3. Kaltkathodenfluoreszenzlampe nach Anspruch 1 oder 2, dadurch gekennzeichnet, dass beide Enden des schraubenlinienförmigen Drahtelements (3) dem Basismetall (7) zugewandt sind, wobei sich eines der beiden Enden von der Oberseite des Drahtelements (3) her durch das Drahtelement (3) hindurch bis zum Basismetall (7) erstreckt, und dass innerhalb des Drahtelements (3) die Emitter-beschichtete Spule (21) angeordnet ist.

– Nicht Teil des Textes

-- ==== Sys2Proof/Tests/Slice0.lean ====
section
/-! SUPPORT. The model's own tests.  Every expected value is taken from the spec: the encodings of 30_encoding.md and the
vectors of 95_test_vectors.md, whose ids the names carry.  The last part shows, for every statement with hypotheses, a
state and operands that meet them. -/

namespace Sys2Proof.Tests

open Sys2Proof.Machine Sys2Proof.Safety

-- one kernel evaluation at a time: side by side their stacks pass the checker's memory limit
set_option Elab.async false

/-! ### Helpers -/

/-- Bytes from numbers. -/
def bytes (l : List Nat) : Bytes := l.map (BitVec.ofNat 8)

/-- "aaabbc" (95_test_vectors.md, conventions). -/
def aaabbc : Bytes := bytes [0x61, 0x61, 0x61, 0x62, 0x62, 0x63]

/-- The container of "aaabbc" (V-CMP-1). -/
def aaabbcContainer : Bytes := bytes [0x03, 0x61, 0x03, 0x62, 0x02, 0x63, 0x01, 0x07, 0x1F, 0x00]

/-- The machine after reset with `src` at 0x1000, destination 0x2000 of `cap` bytes, and PAD. -/
def armed (src : Bytes) (cap : Nat) (pad : BitVec 4) : State :=
  { State.reset with
    srcAddr := 0x1000, srcLen := BitVec.ofNat 32 src.length, dstAddr := 0x2000, dstCap := BitVec.ofNat 32 cap
    pad := pad, mem := Memory.writeBytes [] 0x1000 src }

/-- Whether an outcome is a next state with a property. -/
def nextSat (o : Host.Outcome State Fault Refusal) (p : State → Bool) : Bool :=
  match o with
  | .next t => p t
  | .fault _ => false
  | .refused _ => false

/-- Whether an outcome is a given refusal. -/
def refusedAs (o : Host.Outcome State Fault Refusal) (r : Refusal) : Bool :=
  match o with
  | .next _ => false
  | .fault _ => false
  | .refused q => decide (q = r)

/-- A command, and then the completion at once. -/
def commandThenCompletion (i : Instr) (s : State) : Host.Outcome State Fault Refusal :=
  match exec i s with
  | .next t => step { t with wait := 0 }
  | .fault f => .fault f
  | .refused r => .refused r

/-! ### WellFormed refuses ill-formed terms -/

theorem test_wellFormed_refuses_wide_op : (Instr.ieWrite 16 false).wellFormed = false := by decide
theorem test_wellFormed_accepts_widest_op : (Instr.ieWrite 15 false).wellFormed = true := by decide
theorem test_access_refuses_byte_access : accessWellFormed 1 0x08 = false := by decide
theorem test_access_refuses_misaligned_offset : accessWellFormed 4 0x0A = false := by decide
theorem test_access_refuses_outside_window : accessWellFormed 4 0x100 = false := by decide
theorem test_access_accepts_last_slot : accessWellFormed 4 0xFC = true := by decide
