-- ==== Sys2Proof/Machine/WideInteger.lean ====
section
/-! DEFINITION. The wide-integer family (R170 to R182).
None of these commands can fail once decoded (R170). -/

namespace Sys2Proof.Machine

open Sys2Proof

/-- The exact sum `t` is the result of an addition (R171, R172). -/
def finishAdd (rd : Reg) (w : Width) (t : Nat) (s : State) : StepResult :=
  let r := t % Width.modulus w
  complete ((s.writeResult rd r).setFlags (carryOut w t) (r == 0))

/-- `a − b − borrowIn` is the result of a subtraction (R173, R174). -/
def finishSub (rd : Reg) (w : Width) (a b borrowIn : Nat) (s : State) : StepResult :=
  let r := wrapSub w a b borrowIn
  complete ((s.writeResult rd r).setFlags (borrowOut a b borrowIn) (r == 0))

/-- ADD (R171). -/
def execAdd (rd rs1 rs2 : Reg) (w : Width) (s : State) : StepResult :=
  finishAdd rd w (s.operand w rs1 + s.operand w rs2) s

/-- ADC (R172). -/
def execAdc (rd rs1 rs2 : Reg) (w : Width) (s : State) : StepResult :=
  finishAdd rd w (s.operand w rs1 + s.operand w rs2 + s.carryIn) s

/-- SUB (R173). -/
def execSub (rd rs1 rs2 : Reg) (w : Width) (s : State) : StepResult :=
  finishSub rd w (s.operand w rs1) (s.operand w rs2) 0 s

/-- SBB (R174). -/
def execSbb (rd rs1 rs2 : Reg) (w : Width) (s : State) : StepResult :=
  finishSub rd w (s.operand w rs1) (s.operand w rs2) s.carryIn s

/-- CMP (R175): no register is written. -/
def execCmp (rs1 rs2 : Reg) (w : Width) (s : State) : StepResult :=
  let a := s.operand w rs1
  let b := s.operand w rs2
  complete (s.setFlags (borrowOut a b 0) (a == b))

/-- AND (R176). -/
def execAnd (rd rs1 rs2 : Reg) (w : Width) (s : State) : StepResult :=
  complete (s.writeResult rd (s.operand w rs1 &&& s.operand w rs2))

/-- SHR (R177): a shift by W or more gives 0. -/
def execShr (rd rs1 : Reg) (shamt : Nat) (w : Width) (s : State) : StepResult :=
  complete (s.writeResult rd (if shamt < Width.bits w then s.operand w rs1 / 2 ^ shamt else 0))

/-- SHL (R178): a shift by W or more gives 0. -/
def execShl (rd rs1 : Reg) (shamt : Nat) (w : Width) (s : State) : StepResult :=
  complete (s.writeResult rd
    (if shamt < Width.bits w then s.operand w rs1 * 2 ^ shamt % Width.modulus w else 0))

/-- MUL (R179): the low W bits of the exact product. -/
def execMul (rd rs1 rs2 : Reg) (w : Width) (s : State) : StepResult :=
  complete (s.writeResult rd (s.operand w rs1 * s.operand w rs2 % Width.modulus w))

/-- MULB (R180): only bit 0 of rs2 is the boolean. -/
def execMulb (rd rs1 rs2 : Reg) (w : Width) (s : State) : StepResult :=
  complete (s.writeResult rd (if (s.reg rs2).getLsbD 0 then s.operand w rs1 else 0))

/-- MOV (R181). -/
def execMov (rd rs1 : Reg) (w : Width) (s : State) : StepResult :=
  complete (s.writeResult rd (s.operand w rs1))

/-- LI (R182): zero-extended. -/
def execLi (rd : Reg) (imm32 : BitVec 32) (s : State) : StepResult :=
  complete (s.writeResult rd imm32.toNat)

end Sys2Proof.Machine
end

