-- ==== Sys2Proof/Certificates/Slice0/Obligations.lean ====
section
/-! DEFINITION. The statements for the provers, one definition each. -/

namespace Sys2Proof.Machine

open Sys2Proof

/-- The opcode map as R142 prints it: opcode and must-be-zero mask. -/
def opcodeMap : List (Word64 × Word64) :=
  [(0x01, 0xFFFFFFFFFFFFFFFF), (0x02, 0xFFFFFFFFFFFFFFFE),
   (0x10, 0xFF0007FFFFFFFFFF), (0x11, 0xFF0007FFFFFFFFFF), (0x12, 0xFF0007FFFFFFFFFF), (0x13, 0xFF0007FFFFFFFFFF),
   (0x14, 0xFFF007FFFFFFFFFF), (0x15, 0xFF0007FFFFFFFFFF), (0x16, 0xFF00F7FFFFFFFE00), (0x17, 0xFF00F7FFFFFFFE00),
   (0x18, 0xFF0007FFFFFFFFFF), (0x19, 0xFF0007FFFFFFFFFF), (0x1A, 0xFF00F7FFFFFFFFFF), (0x1B, 0xFF0FFFFF00000000)] ++
  [(0x20, 0xFF000FFFFFFFFFFF), (0x21, 0xFF000FFFFFFFFFFF), (0x22, 0xFF000FFFFFFFFFFF), (0x23, 0xFF000FFFFFFFFFFF),
   (0x24, 0xFF00FFFFFFFFFFFF), (0x25, 0xFF00FFFFFFFFFFFF), (0x26, 0xFF000FFFFFFFFFFF), (0x27, 0xFF00FFFFFFFFFFFF),
   (0x28, 0xFF00FFFFFFFFFFFF), (0x30, 0xFF0FFFFFFFFC0000), (0x31, 0xFF0FFFFFFFFC0000),
   (0x40, 0xFFF0F60FFFFC0000), (0x41, 0xFFFFFE0000000000), (0x42, 0xFFFF800000000000)]

/-- The word selects a row of the opcode map and is well-formed for it (R142). -/
abbrev InOpcodeMap (c : Word64) : Prop := ∃ row ∈ opcodeMap, c >>> 56 = row.1 ∧ c &&& row.2 = row.1 <<< 56

/-- What the command at the FIFO head makes pending when it retires: SYNC (bit 1) for a SYNC with IRQ = 1 (R320). -/
def headSources (s : State) : BitVec 3 :=
  match s.fifo with
  | [] => 0b000#3
  | c :: _ => if decode c = .command (.sync true) then 0b010#3 else 0b000#3

/-- The five commands that write C and Z (R33). -/
def writesFlags : Instr → Bool
  | .add _ _ _ _ => true
  | .adc _ _ _ _ => true
  | .sub _ _ _ _ => true
  | .sbb _ _ _ _ => true
  | .cmp _ _ _ => true
  | _ => false

/-- A field command with register result `rd` (R213 to R220). -/
def fieldResult : Instr → Option Reg
  | .fadd rd _ _ => some rd
  | .fsub rd _ _ => some rd
  | .fmul rd _ _ => some rd
  | .fsqr rd _ => some rd
  | .finv rd _ => some rd
  | .fpow rd _ _ => some rd
  | .ftom rd _ => some rd
  | .ffromm rd _ => some rd
  | _ => none

/-- Everything that either reset clears has its reset value (R76): all state but the element contents. -/
structure ClearedByReset (t : State) : Prop where
  regs       : ∀ r, t.reg r = 0#256
  flags      : t.flagC = false ∧ t.flagZ = false
  field      : t.fieldN = 0#256 ∧ t.fieldR2 = 0#256 ∧ t.fieldNinv = 0#256 ∧ t.fieldReady = false
  tags       : ∀ a, (t.elem a).tag = .data
  fifo       : t.fifo = []
  halted     : t.halted = false
  errCode    : t.errCode = 0#8
  errCmd     : t.errCmd = 0#64
  errSeq     : t.errSeq = 0#64
  irqEn      : t.irqEn = 0#3
  irqPend    : t.irqPend = 0#3
  retired    : t.retired = 0#64
  cmdDropped : t.cmdDropped = false
  id         : t.mmioValue .id = 0x4C45432D434F5245#64
  params     : t.mmioValue .params = paramsWord t.cfg

/-- Executes commands one after another, each on the state the one before it left (R92). -/
def execAll : List Instr → State → StepResult
  | [], s => .next s
  | i :: is, s =>
    match exec i s with
    | .next t => execAll is t
    | .fault f => .fault f
    | .refused r => .refused r

/-- The stages of a forward NR transform, group size S first (R293, R147). -/
def nrStages (k tw buf : Nat) : List Instr :=
  (List.range k).map fun m => .bfly .nr (k - m) k tw buf

end Sys2Proof.Machine

open Sys2Proof Sys2Proof.Machine

/-! ## Encoding -/

/-- One word of each format decodes to its command, and malformed words do not (vectors of 95_test_vectors.md). -/
def Obligations.PrintedWordsDecode : Prop :=
  decode 0x0100000000000000 = .command .nop ∧
  decode 0x0200000000000001 = .command (.sync true) ∧
  decode 0x1012380000000000 = .command (.add 1 2 3 .w128) ∧
  decode 0x16120000000001FF = .command (.shr 1 2 511 .w256) ∧
  decode 0x1B100000DEADBEEF = .command (.li 1 0xDEADBEEF) ∧
  decode 0x2031200000000000 = .command (.fcfg 1 2 3) ∧
  decode 0x317000000000000F = .command (.st 7 15) ∧
  decode 0x4004083000000064 = .command (.twgen .rev 4 3 100) ∧
  decode 0x4100003000800020 = .command (.bitrev 3 32 32) ∧
  decode 0x4200443001000020 = .command (.bfly .rn 2 3 64 32) ∧
  decode 0x0000000000000000 = .illegal .reservedOpcode ∧
  decode 0x2112380000000000 = .illegal .mustBeZero

/-- Decoding an encoded well-formed command gives it back (R142, R144). -/
def Obligations.DecodeAfterEncode : Prop :=
  ∀ i : Instr, i.wellFormed = true → decode (encode i) = .command i

/-- A word that decodes is the encoding of the command it decodes to, which is well-formed: no bit is dropped (R142, R144). -/
def Obligations.EncodeAfterDecode : Prop :=
  ∀ (c : Word64) (i : Instr), decode c = .command i → i.wellFormed = true ∧ encode i = c

/-- The decoder accepts exactly the words of the opcode map (R142, R144). -/
def Obligations.DecodeAcceptsTheOpcodeMap : Prop :=
  ∀ c : Word64, (∃ i, decode c = .command i) ↔ InOpcodeMap c

/-- R143: a word outside the opcode map fails with ILLEGAL_COMMAND, code 5, and has no other effect. -/
def Obligations.WordsOutsideTheOpcodeMapFail : Prop :=
  ∀ (s : State) (c : Word64), s.Runs c → ¬ InOpcodeMap c → Answers (step s) (Fails 0x05#8 s)

/-! ## The step -/

/-- When the FIFO head decodes to a command, the core's step is exec of it (R320).
That a state with no turn given is the core's to move, and that a turn given is used up, is the model's choice (DESIGN CHOICE, log 4). -/
def Obligations.StepRunsTheDecodedCommand : Prop :=
  ∀ (s : State) (c : Word64) (i : Instr), decode c = .command i →
    (s.Runs c → step s = exec i s) ∧
    (∀ rest, s.turns = .core :: rest → s.halted = false → s.fifo.head? = some c →
      step s = exec i { s with turns := rest })

/-- R320, R322, R371: the core can take a step exactly when it is not halted and a command is queued, the step either retires that command or fails it precisely, and in every weakly fair endless run the core does take it, unless a power-on reset or a CTRL write empties the FIFO first. -/
def Obligations.CoreStepRetiresOrFails : Prop :=
  (∀ s : State, s.turns = [] →
    ((∃ t, step s = .next t) ↔ s.halted = false ∧ 0 < s.fifo.length) ∧
    ∀ t, step s = .next t → Retires (headSources s) s t ∨ ∃ e : ErrorName, Fails e.code s t) ∧
  (∀ (sched : Schedule) (run : Nat → State), IsRun sched run → WeaklyFair sched run →
    ∀ n, (run n).halted = false → 0 < (run n).fifo.length → ∃ m, n ≤ m ∧
      ((sched m = .core ∧ (run m).halted = false ∧ (run m).fifo.head? = (run n).fifo.head? ∧
          (Retires (headSources (run m)) (run m) (run (m + 1)) ∨
            ∃ e : ErrorName, Fails e.code (run m) (run (m + 1)))) ∨
        ((sched m = .powerOn ∨ ∃ v, sched m = .host (.write 64 ((run m).cfg.mmioBase + 0x10) v)) ∧
          (run (m + 1)).fifo = [])))

/-- The invariant holds after every step, of the core, of the host and of a power-on reset. -/
def Obligations.StepKeepsTheInvariant : Prop :=
  ∀ s t : State, s.Inv → step s = .next t → t.Inv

4. Kaltkathodenfluoreszenzlampe nach einem der Ansprüche 1 bis 3, dadurch gekennzeichnet, dass die Emitter-beschichtete Spule (21) mittels eines Wolframdrahts der dünner ist als das Drahtelement (3) und der schraubenlinienförmig gewunden ist, zu einer Dünn-Spule gebildet ist, die auf der Oberfläche mit einem oder mehreren Emittern, bestehend aus einem der folgenden Materialien: Cäsiumoxid, Bariumoxid, Strontiumcalciumoxid, Yttriumoxid oder Magnesiumoxid, beschichtet ist.